(Data excerpts Opens)
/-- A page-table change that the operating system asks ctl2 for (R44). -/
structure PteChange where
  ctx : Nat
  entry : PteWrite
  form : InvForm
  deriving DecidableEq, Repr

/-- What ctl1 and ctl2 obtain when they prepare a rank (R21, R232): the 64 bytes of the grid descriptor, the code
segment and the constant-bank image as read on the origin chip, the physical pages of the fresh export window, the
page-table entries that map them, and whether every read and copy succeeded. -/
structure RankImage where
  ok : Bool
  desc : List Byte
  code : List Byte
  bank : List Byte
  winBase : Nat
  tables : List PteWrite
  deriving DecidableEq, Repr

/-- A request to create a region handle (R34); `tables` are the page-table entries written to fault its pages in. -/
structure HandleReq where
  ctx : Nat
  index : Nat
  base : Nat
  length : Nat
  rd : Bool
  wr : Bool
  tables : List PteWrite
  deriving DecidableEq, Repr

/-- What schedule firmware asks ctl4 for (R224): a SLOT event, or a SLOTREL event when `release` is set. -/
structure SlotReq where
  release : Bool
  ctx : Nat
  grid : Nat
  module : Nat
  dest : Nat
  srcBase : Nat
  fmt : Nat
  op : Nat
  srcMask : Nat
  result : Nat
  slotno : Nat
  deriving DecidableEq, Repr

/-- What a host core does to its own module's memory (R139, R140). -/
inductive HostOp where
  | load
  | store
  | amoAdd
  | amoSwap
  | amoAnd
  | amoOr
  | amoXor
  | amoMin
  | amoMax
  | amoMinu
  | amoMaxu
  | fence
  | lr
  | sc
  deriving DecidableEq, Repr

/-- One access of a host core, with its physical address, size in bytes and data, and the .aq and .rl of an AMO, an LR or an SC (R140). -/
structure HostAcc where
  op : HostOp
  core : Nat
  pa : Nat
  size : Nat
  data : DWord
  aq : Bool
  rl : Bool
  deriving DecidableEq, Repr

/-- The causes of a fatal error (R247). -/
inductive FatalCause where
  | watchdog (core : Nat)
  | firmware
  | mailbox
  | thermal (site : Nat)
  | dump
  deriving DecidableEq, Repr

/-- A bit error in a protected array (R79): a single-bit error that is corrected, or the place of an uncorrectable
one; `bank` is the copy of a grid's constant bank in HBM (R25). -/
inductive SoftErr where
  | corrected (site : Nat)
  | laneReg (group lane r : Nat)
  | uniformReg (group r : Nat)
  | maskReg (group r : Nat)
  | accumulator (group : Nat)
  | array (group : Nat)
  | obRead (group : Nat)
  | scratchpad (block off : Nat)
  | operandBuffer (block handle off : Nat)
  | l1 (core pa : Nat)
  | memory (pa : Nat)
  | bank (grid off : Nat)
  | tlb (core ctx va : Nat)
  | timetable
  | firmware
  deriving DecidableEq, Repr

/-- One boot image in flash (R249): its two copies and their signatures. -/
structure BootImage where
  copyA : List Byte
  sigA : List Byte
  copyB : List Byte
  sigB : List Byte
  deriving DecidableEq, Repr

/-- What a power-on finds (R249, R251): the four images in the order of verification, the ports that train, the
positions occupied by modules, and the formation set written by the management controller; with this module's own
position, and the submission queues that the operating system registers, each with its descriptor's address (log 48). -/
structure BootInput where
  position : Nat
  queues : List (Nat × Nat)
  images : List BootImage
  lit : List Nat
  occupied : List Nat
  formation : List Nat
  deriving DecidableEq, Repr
(Data excerpts Closes)
Exercise
Check the records above and copy each line that has the string "BootImage".

Worked solution
structure BootImage where
  images : List BootImage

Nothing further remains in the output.